Abstract: A homography-based dynamic control approach applied to station keeping of Autonomous Underwater Vehicles (AUVs) without relying on linear velocity measurements is proposed. The homography estimated from images of a planar target scene captured by a downward-looking camera is directly used as feedback information. The full dynamics of the AUV are exploited in a hierarchical control design with inner-outer loop architecture. Enhanced by integral compensation actions and disturbance torque estimation, the proposed controller is robust with respect to model uncertainties and unknown currents. The performance of the proposed control approach is illustrated via both comparative simulation results conducted on a realistic AUV model and experimental validations on an in-house AUV.

Demo videos: view here

 

S. de Marco, M.-D. Hua, T. Hamel, R. Mahony (2021). Homography Estimation of a Moving Planar Scene from Direct Point Correspondence. In IEEE Transactions on Control Systems Technology, 29 (3), 1284-1295, 2021.

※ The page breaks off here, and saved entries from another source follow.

-- ==== Sys2Proof/Proofs/Conditions/StatusSlots.lean ====
section
/-! SUPPORT. STATUS at the printer's slots, where the conditions give the CO nothing (R155 to R159). -/

namespace Sys2Proof.Machine.Conditions

section
variable {s : State} {p : Fin 64} {q : Consumable} {f : StatusFrame} {r : SlotRecord} {rep : SlotReport}

/-- Without a FAULT code, before and after the refresh, the CO is given nothing (R131). -/
theorem statusHanded_no_fault (hlist : ∀ it ∈ (s.cond p).list, it.cls ≠ .fault)
    (hcodes : ∀ code ∈ f.codes, (s.condition code).cls ≠ .fault) : statusHanded s p f = statusViewed s p f := by
  have hremovals : (s.cond p).list.filter (s.givesRemoval f.codes) = [] :=
    List.filter_eq_nil_iff.2 fun it hit => by simp [State.givesRemoval, hlist it hit]
  have hchanged : (s.cond p).list.filter (s.givesEntry f.codes) = [] := by
    refine List.filter_eq_nil_iff.2 fun it _ h => ?_
    simp only [State.givesEntry, State.staysIn, Bool.and_eq_true, List.contains_iff_mem, decide_eq_true_eq] at h
    exact hcodes it.code h.1.2.1 h.2
  have hnew : ((s.rebuiltList f.codes (s.cond p).list).drop (s.keptList f.codes (s.cond p).list).length).filter
      (fun it => decide (it.cls = .fault)) = [] := by
    refine List.filter_eq_nil_iff.2 fun it hit h => ?_
    have hin := List.mem_of_mem_drop hit
    refine hcodes it.code (mem_rebuiltList.1 hin).1 ?_
    rw [← (rebuiltList_from_table hin).1]
    exact of_decide_eq_true h
  simp only [statusHanded, State.enteredItems, hremovals, hchanged, hnew, State.handCallouts, List.nil_append, List.foldl_nil]

/-! ### The model's tests in the words of the statement -/

theorem foundBy_eq (r : SlotRecord) (rep : SlotReport) :
    foundBy r rep =
      if r.commandFit = true then none
      else if r.lastLevel = none ∧ r.lastSerial = none then
        if rep.level ≠ none ∨ rep.serial ≠ 0 then some .firstSighting else none
      else if rep.serial ≠ 0 ∧ r.lastSerial ≠ none then
        if r.lastSerial = some rep.serial then none else some .serial
      else if ∃ new ∈ rep.level, ∃ old ∈ r.lastLevel, old + 40 ≤ new then some .levelRise
      else none := by
  cases hnew : rep.level <;> cases hold : r.lastLevel <;>
    simp [foundBy, detectFitting, hnew, hold, Option.isSome_iff_ne_none]

theorem fittedType_eq (s : State) (p : Fin 64) (q : Consumable) (rep : SlotReport) :
    s.fittedType p q rep =
      match rep.supply with
      | some x => if (s.supply x).state = .defined ∧ (s.supply x).kind = q then x else ((s.printer p).slotMap.get q).defaultType
      | none => ((s.printer p).slotMap.get q).defaultType := by
  cases h : rep.supply <;> simp [State.fittedType, State.supplyFits, h]

theorem fittedRecord_eq (s : State) (p : Fin 64) (q : Consumable) (r : SlotRecord) (rep : SlotReport) :
    fittedRecord s p q r rep =
      if foundBy r rep = none then { r with commandFit := false }
      else r.fit (s.fittedType p q rep) (s.supply (s.fittedType p q rep)).ratedYield := by
  cases h : foundBy r rep <;> simp [fittedRecord, h]

/-- The last level and serial do not change with a fitting (R158). -/
theorem fittedRecord_last (s : State) (p : Fin 64) (q : Consumable) (r : SlotRecord) (rep : SlotReport) :
    (fittedRecord s p q r rep).lastLevel = r.lastLevel ∧ (fittedRecord s p q r rep).lastSerial = r.lastSerial := by
  rw [fittedRecord_eq]
  split <;> exact ⟨rfl, rfl⟩

theorem fittedReports_told {d : Detection} (hfound : foundBy r rep = some d) (hquiet : r.reorder ≠ .quiet) (howed : r.owedReorder = false) :
    fittedReports s p q r rep = [⟨s.mu.clock, .fitted (fittedNoticeOf s p q r rep d)⟩] := by
  simp [fittedReports, hfound, hquiet, howed]

theorem fittedReports_silent (h : foundBy r rep = none ∨ r.reorder = .quiet ∨ r.owedReorder = true) : fittedReports s p q r rep = [] := by
  unfold fittedReports
  split
  · rfl
  · rename_i d hfound
    exact if_pos (h.resolve_left (by simp [hfound]))

/-- The slots after a STATUS in which the conditions give the CO nothing. -/
theorem takeStatus_slots (hlist : ∀ it ∈ (s.cond p).list, it.cls ≠ .fault)
    (hcodes : ∀ code ∈ f.codes, (s.condition code).cls ≠ .fault) (hroom : s.mu.reports.length ≤ 52) :
    ∃ notices, SlotsTaken p f.slots consumables notices (statusViewed s p f) (s.takeStatus p f) := by
  rw [takeStatus_eq, statusHanded_no_fault hlist hcodes]
  refine slotsTaken f.slots (by decide) ?_
  rw [statusViewed_mu]
  simpa [consumables] using hroom

end

/-- Settles O41: `takeStatus_slots` gives each slot's record and notices, and the model's tests are those of the statement. -/
theorem statusReportsSlots : Obligations.StatusReportsSlots := by
  intro s p b f hframe hb hlist hcodes hroom r found fitted base low
  have hfound : ∀ q, found q = foundBy (r q) (f.slots.get q) := fun q => (foundBy_eq _ _).symm
  have hfitted : ∀ q, fitted q = s.fittedType p q (f.slots.get q) := fun q => (fittedType_eq s p q _).symm
  have hbase : ∀ q, base q = fittedRecord s p q (r q) (f.slots.get q) := fun q => by
    rw [fittedRecord_eq, ← hfound, ← hfitted]
    rfl
  have hlow : ∀ q, low q ↔ LowAt s (fittedRecord s p q (r q) (f.slots.get q)) (f.slots.get q) := fun q => by
    rw [← hbase]
    rfl
  obtain ⟨notices, htaken⟩ := takeStatus_slots (s := s.tookFp) hlist hcodes hroom
  obtain ⟨htables, hco, hreports⟩ := htaken.frame
  obtain ⟨live, dead, others, -⟩ := htaken
  have hviewed : ∀ p' q, (statusViewed s.tookFp p f).slotRecord p' q = s.slotRecord p' q := fun p' q => by
    rw [State.slotRecord, statusViewed_slotRecords]
    rfl
  have hslot : ∀ q, (statusViewed s.tookFp p f).slotLive p q = s.slotLive p q := fun q => by
    rw [State.slotLive, State.printerDefined, State.printer, statusViewed_tables]
    rfl
  have hmu : (statusViewed s.tookFp p f).mu = s.mu := statusViewed_mu s.tookFp p f
  have htables : (s.tookFp.takeStatus p f).tables = s.tables := htables.trans (statusViewed_tables s.tookFp p f)
  have hnotice : ∀ q, (s.tookFp.takeStatus p f).reorderNotice p q =
      reorderNoticeOf s p q ((s.tookFp.takeStatus p f).slotRecord p q) := fun q => by
    change reorderNoticeOf (s.tookFp.takeStatus p f) p q _ = _
    simp only [reorderNoticeOf, State.printer, State.supply, htables]
  have htaken : ∀ q, s.slotLive p q = true →
      SlotTaken p q (f.slots.get q) s (r q) ((s.tookFp.takeStatus p f).slotRecord p q) (notices q) := fun q hlive => by
    have h := live q (by cases q <;> decide) ((hslot q).trans hlive)
    rw [hviewed] at h
    exact h.congr (statusViewed_tables s.tookFp p f) (congrArg ManagementUnit.clock hmu)
  refine ⟨_, execStatus_eq hframe hb, fun q hdead => ?_, fun q hlive => ?_, fun p' q hp => ?_, ?_, notices, ?_, fun q =>
    ⟨fun hdead => (dead q ((hslot q).trans hdead)).2, fun hlive => ?_⟩⟩
  · exact (dead q ((hslot q).trans hdead)).1.trans (hviewed p q)
  · obtain ⟨record, due, kept, -⟩ := htaken q hlive
    obtain ⟨hlevel, hserial⟩ := fittedRecord_last s p q (r q) (f.slots.get q)
    rw [hlow, hbase]
    refine ⟨record.trans ?_, due, kept⟩
    simp only [updatedRecord, hlevel, hserial]
  · exact (others p' q (.inl hp)).trans (hviewed p' q)
  · exact hco.trans (statusViewed_co s.tookFp p f)
  · rw [hreports, hmu]
    rfl
  · obtain ⟨second, hsecond, hdue, hkept⟩ := (htaken q hlive).notices
    refine ⟨_, second, hsecond, fun h => ?_, fun h => hkept ((hlow q).not.1 h), fun d hd hquiet howed => ?_, fun h => ?_⟩
    · rw [hnotice]
      exact hdue ((hlow q).1 h)
    · rw [fittedReports_told ((hfound q).symm.trans hd) hquiet howed, fittedNoticeOf, ← hfitted]
    · exact fittedReports_silent (by rwa [hfound] at h)

end Sys2Proof.Machine.Conditions
end

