-- ==== Sys2Proof/Proofs/Supplies/Rewrites.lean ====
section
/-! SUPPORT. In a canonical table a second write of an entry replaces the first, and so for a slot record. -/

namespace Sys2Proof.Machine.Supplies

section
variable {n : Nat} {α : Type} {i : Fin n} {v w : α} {l : List (Fin n × α)}

theorem insertCell_below (h : ∀ c ∈ l, i < c.1) : insertCell i v l = (i, v) :: l := by
  cases l with
  | nil => rfl
  | cons c rest => exact if_pos (h c List.mem_cons_self)

theorem filter_index_below (h : ∀ c ∈ l, i < c.1) : l.filter (fun c => c.1 != i) = l :=
  List.filter_eq_self.2 fun c hc => by simpa using ne_of_gt (h c hc)

theorem insertCell_insertCell (i : Fin n) (v w : α) (l : List (Fin n × α)) : insertCell i w (insertCell i v l) = insertCell i w l := by
  induction l with
  | nil => simp [insertCell]
  | cons c rest ih =>
    obtain ⟨k, x⟩ := c
    rcases lt_trichotomy i k with h | rfl | h
    · simp [insertCell, h]
    · simp [insertCell]
    · simp [insertCell, h.not_gt, h.ne', ih]

theorem filter_insertCell (i : Fin n) (v : α) (l : List (Fin n × α)) :
    (insertCell i v l).filter (fun c => c.1 != i) = l.filter (fun c => c.1 != i) := by
  induction l with
  | nil => simp [insertCell]
  | cons c rest ih =>
    obtain ⟨k, x⟩ := c
    rcases lt_trichotomy i k with h | rfl | h
    · simp [insertCell, h]
    · simp [insertCell]
    · simp [insertCell, h.not_gt, h.ne', h.ne, ih]

theorem insertCell_filter (h : l.Pairwise fun a b => a.1 < b.1) : insertCell i v (l.filter fun c => c.1 != i) = insertCell i v l := by
  induction l with
  | nil => rfl
  | cons c rest ih =>
    obtain ⟨hlow, hrest⟩ := List.pairwise_cons.1 h
    obtain ⟨k, x⟩ := c
    rcases lt_trichotomy i k with hik | rfl | hik
    · rw [filter_index_below]
      exact List.forall_mem_cons.2 ⟨hik, fun c hc => hik.trans (hlow c hc)⟩
    · simp [insertCell, filter_index_below hlow, insertCell_below hlow]
    · simp [insertCell, hik.not_gt, hik.ne, hik.ne', ih hrest]

/-- The last write of an entry decides. -/
theorem set_set [DecidableEq α] {d : Fin n → α} {t : Table n α} (h : t.wf d = true) (i : Fin n) (v w : α) :
    (t.set d i v).set d i w = t.set d i w := by
  have hsorted := ((Table.wf_iff d t).1 h).1
  by_cases hv : v = d i
  · by_cases hw : w = d i
    · simp [Table.set, hv, hw]
    · simp [Table.set, hv, hw, insertCell_filter hsorted]
  · by_cases hw : w = d i
    · simp [Table.set, hv, hw, filter_insertCell]
    · simp [Table.set, hv, hw, insertCell_insertCell]

end

theorem perSlot_set_set {α : Type} (x : PerSlot α) (q : Consumable) (v w : α) : (x.set q v).set q w = x.set q w := by
  cases q <;> rfl

theorem setSlotRecord_setSlotRecord {s : State} (h : s.slotRecords.wf (fun _ => slotRecordsPowerOn) = true) (p : Fin 64)
    (q : Consumable) (v w : SlotRecord) : (s.setSlotRecord p q v).setSlotRecord p q w = s.setSlotRecord p q w := by
  simp only [State.setSlotRecord, Table.get_set_same, perSlot_set_set, set_set h]

end Sys2Proof.Machine.Supplies
end

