/-- Bits 48:0 of an instruction (R180). -/
def body : Instr → Nat
  | .sadd o => putSR o
  | .ssub o => putSR o
  | .smul o => putSR o
  | .smulh o => putSR o
  | .smulhn o => putSR o
  | .sand o => putSR o
  | .sor o => putSR o
  | .sxor o => putSR o
  | .sshl o => putSR o
  | .sshr o => putSR o
  | .ssra o => putSR o
  | .smin o => putSR o
  | .smax o => putSR o
  | .sminn o => putSR o
  | .smaxn o => putSR o
  | .scmp o => putSR o
  | .saddi o => putSI o
  | .sandi o => putSI o
  | .sori o => putSI o
  | .sxori o => putSI o
  | .sshli o => putSI o
  | .sshri o => putSI o
  | .ssrai o => putSI o
  | .sli o => putSI o
  | .slih o => putSI o
  | .scmpi o => putSI o
  | .sgetv o => putXF o
  | .sballot o => putXF o
  | .spopc o => putSR o
  | .sclz o => putSR o
  | .sffs o => putSR o
  | .srd o => putYF o
  | .swr o => putYF o
  | .br o => putBR o
  | .brx o => putBR o
  | .call o => putBR o
  | .ret o => putBR o
  | .split o => putSP o
  | .join => 0
  | .exit o => putEX o
  | .ient => 0
  | .fmt o => putYF o
  | .nop => 0
  | .vadd _ o => putV3 o
  | .vsub _ o => putV3 o
  | .vmul _ o => putV3 o
  | .vmulh _ o => putV3 o
  | .vmulhn _ o => putV3 o
  | .vand _ o => putV3 o
  | .vor _ o => putV3 o
  | .vxor _ o => putV3 o
  | .vshl _ o => putV3 o
  | .vshr _ o => putV3 o
  | .vsra _ o => putV3 o
  | .vmin _ o => putV3 o
  | .vmax _ o => putV3 o
  | .vminn _ o => putV3 o
  | .vmaxn _ o => putV3 o
  | .vabs _ o => putV3 o
  | .vneg _ o => putV3 o
  | .vclz _ o => putV3 o
  | .vpopc _ o => putV3 o
  | .vaddi _ o => putVI o
  | .vandi _ o => putVI o
  | .vori _ o => putVI o
  | .vxori _ o => putVI o
  | .vshli _ o => putVI o
  | .vshri _ o => putVI o
  | .vsrai _ o => putVI o
  | .vli o => putVL o
  | .vcmp _ _ o => putV3 o
  | .vfcmp _ _ o => putV3 o
  | .pand o => putV3 o
  | .por o => putV3 o
  | .pxor o => putV3 o
  | .pandn o => putV3 o
  | .pnot o => putV3 o
  | .pmov o => putV3 o
  | .pset o => putV3 o
  | .pclr o => putV3 o
  | .ptest o => putV3 o
  | .vsel o => putV3 o
  | .vmov o => putV3 o
  | .vbcast o => putVS o
  | .vlane o => putVS o
  | .vfadd _ o => putV3 o
  | .vfsub _ o => putV3 o
  | .vfmul _ o => putV3 o
  | .vfma _ o => putV3 o
  | .vfms _ o => putV3 o
  | .vfnma _ o => putV3 o
  | .vfmin _ o => putV3 o
  | .vfmax _ o => putV3 o
  | .vfabs _ o => putV3 o
  | .vfneg _ o => putV3 o
  | .vfclass _ o => putV3 o
  | .vrcp o => putXF o
  | .vrsq o => putXF o
  | .vsqrt o => putXF o
  | .vexp2 o => putXF o
  | .vlog2 o => putXF o
  | .vcvt o => putXF o
  | .vpack o => putXF o
  | .vunpack o => putXF o
  | .vscl o => putXF o
  | .vdot8 o => putXF o
  | .vdot4 o => putXF o
  | .vdoti8 o => putXF o
  | .tmv o => putXF o
  | .vperm o => putV3 o
  | .vred o => putXF o
  | .vscan o => putXF o
  | .vconf o => putV3 o
  | .vcomp o => putV3 o
  | .lds o => putMF o
  | .sts o => putMF o
  | .ldx o => putMF o
  | .stx o => putMF o
  | .ldc o => putMF o
  | .vspill o => putMF o
  | .vfill o => putMF o
  | .vgth o => putMF o
  | .vsct o => putMF o
  | .aadd o => putMF o
  | .afadd o => putMF o
  | .amin o => putMF o
  | .amax o => putMF o
  | .aand o => putMF o
  | .aor o => putMF o
  | .axchg o => putMF o
  | .acas o => putMF o
  | .bar o => putMF o
  | .barr o => putMF o
  | .barw o => putMF o
  | .wmon o => putYF o
  | .fence o => putMF o
  | .fenceOp o => putMF o
  | .cpy o => putYF o
  | .cpyr o => putYF o
  | .bclose o => putYF o
  | .bwait o => putYF o
  | .cquiesce o => putYF o
  | .cquiesceRst o => putYF o
  | .cstat o => putYF o
  | .oclaim o => putYF o
  | .oclaimAny o => putYF o
  | .orel o => putYF o
  | .mma o => putXF o
  | .mmas o => putXF o
  | .mzero o => putYF o
  | .accrd o => putXF o
  | .accwr o => putXF o
  | .mlease o => putYF o
  | .mleaseFol o => putYF o
  | .smask o => putYF o
  | .attnBrim o => putYF o
  | .attnBrimRes o => putYF o
  | .kvmap o => putXF o
  | .kvapp o => putYF o
  | .kvreq o => putYF o
  | .kvsum o => putYF o
  | .kvlink o => putYF o
  | .kvtrim o => putYF o
  | .pgget o => putYF o
  | .pgput o => putYF o
  | .bdep o => putYF o
  | .bcpy o => putYF o
  | .btak o => putYF o
  | .jrec o => putYF o
  | .jack o => putYF o
  | .jtrunc o => putYF o
  | .rngc o => putXF o
  | .bdset o => putYF o
  | .bdget o => putYF o
  | .bdclr o => putYF o
  | .spawn o => putXF o
  | .glaunch o => putYF o
  | .gwait o => putYF o
  | .trap o => putYF o
  | .eret o => putYF o
  | .csrr o => putYF o
  | .csrw o => putYF o
  | .brk o => putYF o
  | .wdog o => putYF o
  | .wdogQ o => putYF o
  | _ => 0

/-- The word of an instruction with switch marker `sw` (R177); none for an event. -/
def encode (sw : Bool) (i : Instr) : Option Nat :=
  (opcode i).map (fun mm => (if sw then 2 ^ 63 else 0) + mm.1 * 2 ^ 56 + mm.2 * 2 ^ 49 + body i)

/-- Decoding of a 64-bit word where an instruction is expected: the instruction, or the lowest REASON
of R193 that the word alone shows (1 to 5; 7 to 9 depend on its place in the clause). A word whose
fields do not make it up again has a nonzero bit where its format has zero (REASON 3). -/
def decode (w : Nat) : Except Nat Decoded :=
  let major := fld w 56 7
  let minor := fld w 49 7
  if major = 0x7F then .error 5
  else
    match table major minor w with
    | none => .error 1
    | some none => .error 2
    | some (some i) =>
      let sw := decide (fld w 63 1 = 1)
      if encode sw i ≠ some (w % 2 ^ 64) then .error 3
      else
        match Checks.reason i with
        | 0 => .ok (sw, i)
        | r => .error r

/-- The fields of a valid clause header: COUNT, CLASS and WAIT; none for any other word (R178). -/
def header (w : Nat) : Option (Nat × Nat × Nat) :=
  if fld w 56 7 = 0x7F ∧ fld w 63 1 = 0 ∧ fld w 50 2 ≠ 3 ∧ fld w 0 42 = 0 then
    some (fld w 52 4, fld w 50 2, fld w 42 8)
  else none

/-- The word of a clause header (R178). -/
def encodeHeader (count cls wait : Nat) : Nat :=
  0x7F * 2 ^ 56 + count * 2 ^ 52 + cls * 2 ^ 50 + wait * 2 ^ 42

/-- The majors a clause of class `cls` permits (R179). -/
def classOk (cls major : Nat) : Bool :=
  match major with
  | 0x00 | 0x01 | 0x02 | 0x10 | 0x11 => true
  | 0x60 | 0x6C | 0x6D | 0x70 => cls == 1
  | 0x74 | 0x78 | 0x7A => cls == 2
  | _ => cls == 0

/-- Instructions that must end their clause: major 0x10 and `eret` (R179). -/
def mustEnd (w : Nat) : Bool :=
  fld w 56 7 == 0x10 || (fld w 56 7 == 0x7D && fld w 49 7 == 1)

/-- The instruction at a place of a clause, with the place's own reasons: S before the last word (7),
a control transfer before the last word (8), a major the class does not permit (9) (R179, R193). -/
def decodeAt (cls : Nat) (last : Bool) (w : Nat) : Except Nat Decoded :=
  match decode w with
  | .error r => .error r
  | .ok (sw, i) =>
    if sw && !last then .error 7
    else if mustEnd w && !last then .error 8
    else if !classOk cls (fld w 56 7) then .error 9
    else .ok (sw, i)

end Sys2Proof.Decode

namespace Sys2Proof

/-- The instruction the decoder reads from a word whose bits are `w`: a TX8 instruction is one 64-bit
word, so bits above `nbits` are zero and the table's numbering is the word's own (R177). -/
def decodeTableWord (nbits w : Nat) : Option Instr :=
  match Decode.decode (w % 2 ^ (min nbits 64)) with
  | .ok d => some d.2
  | .error _ => none

end Sys2Proof
end

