-- ==== Sys2Proof/Machine/State.lean ====
section
/-!
DEFINITION. The state of the TX8 as plain data: everything the specification gives the machine, with the
model's own fields `agenda`, `turn`, `fresh` and `nextId` (assumption log 3 to 5). Registers are held in
banks keyed by the numbers of R236 and R377; a register not listed holds its reset value.
-/
namespace Sys2Proof.Machine

/-- Why exec does not answer a next state though the instruction is modelled. -/
inductive Fault where
  /-- Raised by the meaning of a program instruction when no split stands at an instruction. `step`
  asks for a program instruction only of an issuing split, so no step raises it. Safe. -/
  | noIssuingSplit
  deriving DecidableEq, Repr

/-- Why an instruction has no meaning. -/
inductive Refusal where
  /-- Raised by an arm of `exec` that has no meaning yet. Safe. -/
  | notModelled (mnemonic : String)
  deriving DecidableEq, Repr

/-- A scheduled event: the cycles that pass before it, and the event (assumption log 4). -/
structure Scheduled where
  delay : Nat
  event : Instr
  deriving DecidableEq, Repr

/-- Byte storage. `seed = none`: an unlisted byte reads 0. `seed = some n`: the start contents are
undefined, and an unlisted byte reads as the free byte of occasion `n` (R13, R14, R53). -/
structure Memory where
  seed : Option Nat
  cells : List Host.Cell
  deriving DecidableEq, Repr

/-- One condition-code set (R213). -/
structure CC where
  z : Bool
  n : Bool
  c : Bool
  v : Bool
  deriving DecidableEq, Repr

/-- The six trap registers of a split (R342). TRAPC is held as CAUSE, HND and PEND. -/
structure TrapRegs where
  cause : BitVec 8
  hnd : Bool
  pend : BitVec 8
  trape : Word
  trapi : Word
  trapm : Word
  trapx : Word
  traps : Word
  deriving DecidableEq, Repr

/-- A trap to be taken: cause, TRAPI, TRAPM and TRAPX (R343). -/
structure TrapReq where
  cause : Nat
  pc : Word
  mask : Mask
  x : Word
  deriving DecidableEq, Repr

/-- What a trap entry saves for `eret`: lane mask, FMT, `c0`-`c3` and `s60`-`s63` (R343), and the barrier wait that
`eret.retry` takes up again after cause 0x0D (R348): offset, PHASE and whether it is a `bar`. -/
structure Shadow where
  mask : Mask
  fmt : BitVec 8
  cc : Sparse CC
  scalars : List Word
  barrier : Option (Nat × Nat × Bool)
  deriving DecidableEq, Repr

/-- Completion status (R60). -/
inductive MemStatus where
  | good | poison | timeout | linkDown
  deriving DecidableEq, Repr

/-- A request for one 64-byte line of the CXL tier by a cache instruction or an attention operation: its number, the port, the virtual
address of the line, and how it has ended (R60, R78). -/
structure TierAsk where
  id : Nat
  port : Nat
  va : Nat
  status : Option MemStatus
  deriving DecidableEq, Repr

/-- What a split waits for (R164). -/
inductive Wait where
  | none
  /-- A hold at issue (R168), with the cycle in which it began. -/
  | hold (since : Nat)
  /-- `bar` or `barw`: the word's offset and the PHASE it must differ from (R274); `watched` is false
  after the watchdog has given it up (R348); `bar` is false for `barw` (R360). -/
  | barrier (off phase : Nat) (watched bar : Bool)
  /-- `wmon` (R276) on shared memory or the scratchpad, its destination, and what it returns once it has. -/
  | wmon (spd : Bool) (sd : Nat) (ret : Option Nat)
  /-- A blocking or polling bench request (R330): whether it returns a tuple, its SD, and its reply once it has arrived:
  status and fields, or `none` inside for a refusal with cause 0x14. -/
  | bench (id : Nat) (got : Bool) (sd : Nat) (reply : Option (Option (List Word)))
  /-- `gwait` on a grid, by its unique number (R233). -/
  | gwait (uid : Nat)
  /-- `bwait` on the batches of a class up to a number (R283). -/
  | batch (cls n : Nat)
  /-- `cquiesce` for copies that are writing (R285): entries written so far, and the copy it stands at. -/
  | quiesce (k next : Nat)
  /-- A hold of `cquiesce.rst` for queue room (R168, R287): the entries it has queued. -/
  | replay (k : Nat)
  /-- A change of cache context (R103, R325), with the frame that a `kvtrim.ret` has yet to insert and its SD (R324). -/
  | frames (got : Option (Nat × Nat))
  /-- The accesses of a cache instruction to the CXL tier (R78, R319): its requests, and how they have ended. -/
  | tier (asks : List TierAsk)
  deriving DecidableEq, Repr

Abstract: Homography estimation is an important task in robotics applications such as landing on moving platforms, docking and refueling, building inspection, etc. Non-linear observers depend on an estimate of the group algebra velocity as a feed-forward term to minimize lag in the filter response. When both the camera and the scene are moving, and for perspective image constructs such as the homography, it is often impossible to directly measure the required group velocity. This paper proposes a solution for the case where the motion is periodic, or approximately periodic, with known period. The approach is based on the internal model principle, where the internal model can be expanded to include a sufficient harmonics of the desired period in order to model complex periodic motions. The novelty of the work lies in formalizing the internal model for observer design to the non-compact Lie group SL(3) and providing a demonstration of the effectiveness of the approach with real-world examples.


 

M.-D. Hua, J. Trumpf, T. Hamel, R. Mahony, P. Morin. Nonlinear observer design on SL(3) for homography estimation by exploiting point and line correspondences with application to image stabilization. In Automatica, 115, 108858, 2020.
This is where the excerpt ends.